Na Líbia, a barbárie é europeia

Na Líbia, a barbárie é europeia


No seguimento do escalar da violência da campanha persecutória levada a cabo pelas autoridades líbias, milhares de migrantes estão, desde o início de Outubro, em frente ao Alto Comissariado das Nações Unidas para os Refugiados (ACNUR), em Tripoli, para exigir a sua evacuação imediata para um país seguro.

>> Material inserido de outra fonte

/-- The three clauses, with `OFFSET` at `INLEN` and one above. -/
theorem witness_TkipMicComputesTheMic : ∃ F, (v32 43).frame = some F ∧ headerOk F = true ∧
    ((v32 43).opr[11].extractLsb' 0 16).toNat ≤ F.length ∧ (v32 44).frame = some F ∧
    F.length < ((v32 44).opr[11].extractLsb' 0 16).toNat ∧
    (block [] []).frame = some [] ∧ headerOk [] = false :=
  ⟨hx 24 0x080000000200000000010200000000020200000000031000 ++ hx 19 0x54686520717569636B2062726F776E20666F78,
    by decide +kernel⟩

/-- The four clauses, at the edges of the window. -/
theorem witness_MicFailureDrivesTheTracker :
    ({ four with ifflags := 1 } : State).ifflags.getLsbD 0 = true ∧
    (four.ifflags.getLsbD 0 = false ∧ four.micfailSeen = false) ∧
    ((failed .ap 6000).ifflags.getLsbD 0 = false ∧
      (failed .ap 6000).micfailTick.toNat + 60 * (failed .ap 6000).cfg.hz ≤ (failed .ap 6000).ticks.toNat) ∧
    (∀ m ∈ [OpMode.ap, OpMode.sta], (failed m 5999).ifflags.getLsbD 0 = false ∧ (failed m 5999).micfailSeen = true ∧
      (failed m 5999).ticks.toNat < (failed m 5999).micfailTick.toNat + 60 * (failed m 5999).cfg.hz ∧
      (failed m 5999).opmode = m) := by decide +kernel

/-- Every clause, for both commands; the output is one octet too long. -/
theorem witness_EncryptFailsInOrder :
    (sE.keys[(0 : BitVec 8).toNat]? = some kC ∧ kC.cipher = .ccmp ∧ kC.cipher ≠ .tkip ∧
      (block [kC] []).frame = some [] ∧ headerOk [] = false ∧ sE.frame = some (h24 ++ hello) ∧
      headerOk (h24 ++ hello) = true ∧ noRoom { sE with allocFail := true } 52 ∧
      noRoom { sE with cfg := { defaultConfig with outcap := 51 } } ((h24 ++ hello).length + 16) ∧
      ¬ noRoom sE ((h24 ++ hello).length + 16) ∧ ({ kC with tsc := BitVec.allOnes 48 } : KeySlot).tsc = BitVec.allOnes 48) ∧
    ∃ s, s = block [kT .ap] (h24 ++ hello) ∧ s.keys[(0 : BitVec 8).toNat]? = some (kT .ap) ∧ (kT .ap).cipher = .tkip ∧
      (kT .ap).cipher ≠ .ccmp ∧ s.frame = some (h24 ++ hello) ∧ ¬ noRoom s ((h24 ++ hello).length + 20) ∧
      noRoom { s with cfg := { defaultConfig with outcap := 55 } } ((h24 ++ hello).length + 20) :=
  ⟨by decide +kernel, _, rfl, by decide +kernel⟩

/-- Every clause, for both commands: one octet too short, ExtIV clear, an equal counter, one octet too long. -/
theorem witness_DecryptFailsInOrder :
    (sD.keys[(0 : BitVec 8).toNat]? = some kC ∧ kC.cipher = .ccmp ∧ sD.frame = some f1 ∧ headerOk f1 = true ∧
      hdrlen f1 + 16 ≤ f1.length ∧ (block [kC] (f1.take 39)).frame = some (f1.take 39) ∧ headerOk (f1.take 39) = true ∧
      (f1.take 39).length < hdrlen (f1.take 39) + 16 ∧ headerOk (f1.set 27 0) = true ∧ ¬ rxExtIv (f1.set 27 0) ∧
      rxExtIv f1 ∧ rxPn f1 ≤ ccmpPrsc { kC with rsc := kC.rsc.set 0 1 } f1 ∧ ccmpPrsc kC f1 < rxPn f1 ∧
      noRoom { sD with cfg := { defaultConfig with outcap := 35 } } (f1.length - 16)) ∧
    ∃ s, s = block [kT .sta] g1 ∧ s.keys[(0 : BitVec 8).toNat]? = some (kT .sta) ∧ (kT .sta).cipher = .tkip ∧
      s.frame = some g1 ∧ headerOk g1 = true ∧ hdrlen g1 + 20 ≤ g1.length ∧ (g1.take 43).length < hdrlen (g1.take 43) + 20 ∧
      ¬ rxExtIv (g1.set 27 0) ∧ rxExtIv g1 ∧ rxTsc g1 ≤ tkipPrsc { kT .sta with rsc := (kT .sta).rsc.set 0 1 } g1 ∧
      tkipPrsc (kT .sta) g1 < rxTsc g1 ∧ noRoom { s with cfg := { defaultConfig with outcap := 32 } } (g1.length - 20) :=
  ⟨by decide +kernel, _, rfl, by decide +kernel⟩

/-- Only the last octet of the frame is unwritten. -/
theorem witness_UnwrittenInputHasNoResult :
    ({ sE with inlen := 37 } : State).frame = none ∧
    ({ sE with inlen := 37 } : State).keys[(0 : BitVec 8).toNat]? = some kC ∧ kC.cipher = .ccmp ∧
    ({ block [kT .ap] [] with inlen := 1 } : State).frame = none ∧ (kT .ap).cipher = .tkip := by decide +kernel

theorem witness_FailureChangesOnlyWhatTheRuleLists :
    (∃ s t, (Instr.ccmpDeleteKey 0).wellFormed s.nkeys = true ∧ exec (.ccmpDeleteKey 0) s = .next t ∧ t.code = .badKey) ∧
    (∃ s t, (Instr.ccmpEncrypt 0).wellFormed s.nkeys = true ∧ exec (.ccmpEncrypt 0) s = .next t ∧ t.code = .badKey) ∧
    (∃ s t, (Instr.tkipDecrypt 0).wellFormed s.nkeys = true ∧ exec (.tkipDecrypt 0) s = .next t ∧ t.code = .icvFailTkip) ∧
    (∃ s t, (Instr.tkipDecrypt 0).wellFormed s.nkeys = true ∧ exec (.tkipDecrypt 0) s = .next t ∧ t.code = .micFailTkip) := by
  obtain ⟨t1, h1, c1, -⟩ := test_tkipDecrypt_stale
  obtain ⟨t2, h2, c2, -⟩ := test_tkipDecrypt_micFail
  exact ⟨⟨block [kT .ap] [], _, by decide +kernel, rfl, rfl⟩, ⟨four, _, by decide, rfl, rfl⟩,
    ⟨_, t1, by decide +kernel, h1, c1⟩, ⟨_, t2, by decide +kernel, h2, c2⟩⟩

/-- One next state of each kind, for the statements about every next state of every command: a key command, frame commands
that succeed and that fail, TKIP_MIC, and MIC_FAILURE inside the window on a full queue. -/
theorem witness_nextStates :
    (∃ t, exec (.ccmpSetKey 3) four = .next t ∧ t.code = .ok) ∧
    (∃ t, exec (.ccmpEncrypt 0) sE = .next t ∧ t.code = .ok) ∧
    (∃ t, exec (.ccmpEncrypt 0) four = .next t ∧ t.code ≠ .ok) ∧
    (∃ t, exec .tkipMic (v32 24) = .next t ∧ t.code = .ok) ∧
    (∃ t, exec .micFailure { failed .ap 5999 with evtq := List.replicate 8 ⟨.scan, 0⟩ } = .next t ∧ t.code = .ok) ∧
    ({ failed .ap 5999 with evtq := List.replicate 8 ⟨.scan, 0⟩ } : State).evtq.length = defaultConfig.evtcap ∧
    (Instr.ccmpSetKey 3).wellFormed four.nkeys = true ∧ (Instr.ccmpEncrypt 0).wellFormed sE.nkeys = true := by
  refine ⟨⟨_, rfl, rfl⟩, runs (fun t => t.code = .ok) (by decide +kernel), ⟨_, rfl, by decide⟩,
    runs (fun t => t.code = .ok) (by decide +kernel), ⟨_, rfl, rfl⟩, by decide, by decide, by decide +kernel⟩

theorem witness_CommandsEndWithTheCodesOfTheTable :
    ∃ t, (Instr.ccmpEncrypt 0).wellFormed sE.nkeys = true ∧ exec (.ccmpEncrypt 0) sE = .next t :=
  let ⟨t, h, _⟩ := witness_nextStates.2.1
  ⟨t, by decide +kernel, h⟩

theorem witness_CommandsKeepTheOperandRegisters :
    (∃ t, exec .tkipMic (v32 24) = .next t) ∧ ∃ t, exec (.ccmpEncrypt 0) sE = .next t ∧ Instr.ccmpEncrypt 0 ≠ .tkipMic :=
  let ⟨t, h, _⟩ := witness_nextStates.2.2.2.1
  let ⟨u, g, _⟩ := witness_nextStates.2.1
  ⟨⟨t, h⟩, u, g, by decide⟩

theorem witness_CommandsKeepTheHostSide : ∃ t, exec (.ccmpEncrypt 0) sE = .next t :=
  let ⟨t, h, _⟩ := witness_nextStates.2.1
  ⟨t, h⟩

theorem witness_OnlyFrameCommandsTouchTheFrames :
    (∃ t, (Instr.ccmpEncrypt 0).wellFormed sE.nkeys = true ∧ exec (.ccmpEncrypt 0) sE = .next t ∧
      isFrame (.ccmpEncrypt 0) = true ∧ t.code = .ok) ∧
    (∃ t, exec (.ccmpEncrypt 0) four = .next t ∧ t.code ≠ .ok) ∧
    (∃ t, exec (.ccmpSetKey 3) four = .next t ∧ isFrame (.ccmpSetKey 3) = false) :=
  let ⟨t, h, c⟩ := witness_nextStates.2.1
  let ⟨u, g, _⟩ := witness_nextStates.1
  ⟨⟨t, by decide +kernel, h, rfl, c⟩, witness_nextStates.2.2.1, u, g, rfl⟩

Nos primeiros dias de Outubro, as autoridades líbias procederam a inúmeras rusgas nos subúrbios de Tripoli, à procura de migrantes, acabando por deter mais de cinco mil pessoas, de acordo com números da Organização Internacional para as Migrações (OIM). Quem conseguiu fugir dirigiu-se para as instalações do ACNUR em Tripoli. Para o mesmo local, dirigiu-se também quem conseguiu escapar do centro de detenção Ghot Shaal. Nem todos, porém: na situação caótica que se gerou no seguimento da fuga de centenas de pessoas por um buraco na vedação, os guardas acabaram por matar seis pessoas.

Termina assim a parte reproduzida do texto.